# Conference on the DOGs and the SBC



## Ivan (Jun 13, 2007)

It has been announced that there will be a conference concerning the subject of Southern Baptists and Calvinism to be held at Ridgecrest Conference Center in North Carolina in late November. It is planned to be a friendly but honest debate about what our ancestors believed as Baptists and how that is to be looked at today in the SBC. 

I am praying that I will be able to attend. Hopefully I will find the time and money to go. 

To learn more about this meeting, go to this link: http://www.founders.org/blog/ You will find the information on the last post of June 12th, yesterday.

Please pray for the Southern Baptist Convention and especially Southern Baptist churches. These are interesting days!


----------



## jsup (Jun 17, 2007)

That's GREAT!!! I love the Ridgecrest Convention Center and I have always wanted to go to Founder's! I hope I can go. You are right though; We SBC people are undergoing some interesting times.

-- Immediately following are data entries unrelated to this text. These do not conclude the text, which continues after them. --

-- ==== Sys2Proof/Machine/Ops.lean ====
section
/-! DEFINITION. The shared operations: the working copies of the issuing group, issue bookkeeping (R17, R29, R145),
counters and triggers (R262, R380), events (R364), the save region (R330), and taking a fault or trap as ONE operation:
the record (R304), the fault queue (R303), the operand log (R307, R309), the dispositions (R302), termination (R312), and
the merge table (R343); and the return from one (R308, R310, R311). -/

namespace Sys2Proof.Machine

/-! ### Working copies -/

/-- Writes the working copies back into the team list. -/
def State.storeFocus (s : State) : State :=
  { s with
    teams := (s.teams.map fun t =>
      if t.tid = s.t.tid then { s.t with groups := s.t.groups.map fun g => if g.id = s.g.id then s.g else g } else t).filter
        fun t => !t.gone }

/-- Takes a group of a resident team as the working copy. -/
def State.loadFocus (s : State) (r : GroupRef) : Option State :=
  match s.teams.find? fun t => t.tid = r.team with
  | none => none
  | some t => (t.groups.find? fun g => g.id = r.group).map fun g => { s with t := t, g := g }

/-- Refreshes the working copies from the team list. -/
def State.reload (s : State) : State := (s.loadFocus ⟨s.t.tid, s.g.id⟩).getD s

/-- Changes groups of every team, the working copy included. -/
def State.mapGroups (s : State) (f : Team → Group → Group) : State :=
  let s := s.storeFocus
  State.reload { s with teams := s.teams.map fun t => { t with groups := t.groups.map (f t) } }

/-- Empties the working copies: no team has the number 0. -/
def State.noFocus (s : State) : State := { s with t := Team.blank, g := Group.blank, iss := Issue.blank }

/-- Acts on a group other than the current one, and returns to the current one. -/
def State.withGroup (s : State) (r : GroupRef) (f : State → State) : State :=
  let old : GroupRef := ⟨s.t.tid, s.g.id⟩
  let iss := s.iss
  let s := s.storeFocus
  match s.loadFocus r with
  | none => s
  | some s =>
    let s := (f s).storeFocus
    match s.loadFocus old with
    | none => s.noFocus
    | some s => { s with iss := iss }

/-- The name of the current group. -/
def State.me (s : State) : GroupRef := ⟨s.t.tid, s.g.id⟩

/-- The current group's die. -/
def State.myDie (s : State) : Nat := dieOfCore s.t.core

/-- The flow of the current group's requests. -/
def State.myFlow (s : State) : BitVec 16 := groupFlow s.t.core s.g.quad s.g.slot

def State.setG (s : State) (g : Group) : State := { s with g := g }

/-- An event that follows of itself. -/
def State.pushDue (s : State) (e : Instr) : State := { s with due := s.due ++ [e] }

/-! ### Issue bookkeeping (R17, R25, R29) -/

/-- The starvation counter after an issue: 0 when every runnable lane issued, else one more (R29). -/
def starveNext (old : W64) (runnable issuing : Mask) : W64 := if runnable &&& ~~~issuing = 0#32 then 0#64 else old + 1#64

/-- A read of memory that waits for its data while its window has closed: the parked lanes of a split load (R26, R107). -/
def Op.beyondWindow (o : Op) : Bool := o.win == 0 && o.parked != 0#32 && o.pend != 0#32

/-- Counts an issue: yield bits of the issuing lanes clear, the starvation counter moves, every open window shortens, and
the group has issued most recently (R17, R25, R29, R32). A word that faults at issue counts as well. -/
def State.commit (s : State) : State :=
  { s with
    iss := { s.iss with beyond := (s.g.ops.filter Op.beyondWindow).map (·.id) }
    g := { s.g with
      starve := starveNext s.g.starve s.g.runnable s.iss.mask
      yielded := s.g.yielded &&& ~~~s.iss.mask
      ops := s.g.ops.map fun o => { o with win := o.win - 1 }
      lastKey := s.iss.key
      lastWait := s.iss.waitm
      lastIssue := some s.nextId
      needLatch := false
      needA := none }
    nextId := s.nextId + 1 }

/-! ### Events (R364) -/

/-- An 8-byte counter at its home. -/
def State.ctrAt (s : State) (pa : Nat) : W64 := BitVec.ofNat 64 (ofBytes (s.homeBytes pa 8))

/-- A held grid whose trigger has fired joins the queue of its level (R262, R320). -/
def State.fireGrid (s : State) (gid : Nat) : State :=
  match s.grids.find? fun g => g.gid = gid with
  | none => s
  | some g =>
    let lvl : Fin 4 := Fin.ofNat 4 g.level
    { s with
      grids := updWhere (fun g => g.gid == gid) (fun g => { g with waiting := false }) s.grids
      queues := s.queues.set lvl.val (s.queues[lvl] ++ [.grid gid]) }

I usually go to the Beeson Pastor's School in the Beeson Divinity School at Samford University. I have been going for the past 8 years, but I think this may be my last year since it's getting away Calvinism and just going "Christian".


----------



## turmeric (Jun 17, 2007)

It looks like all the denominations are taking a look at what they really believe and trying to line up with the Scriptures. Good to see!


----------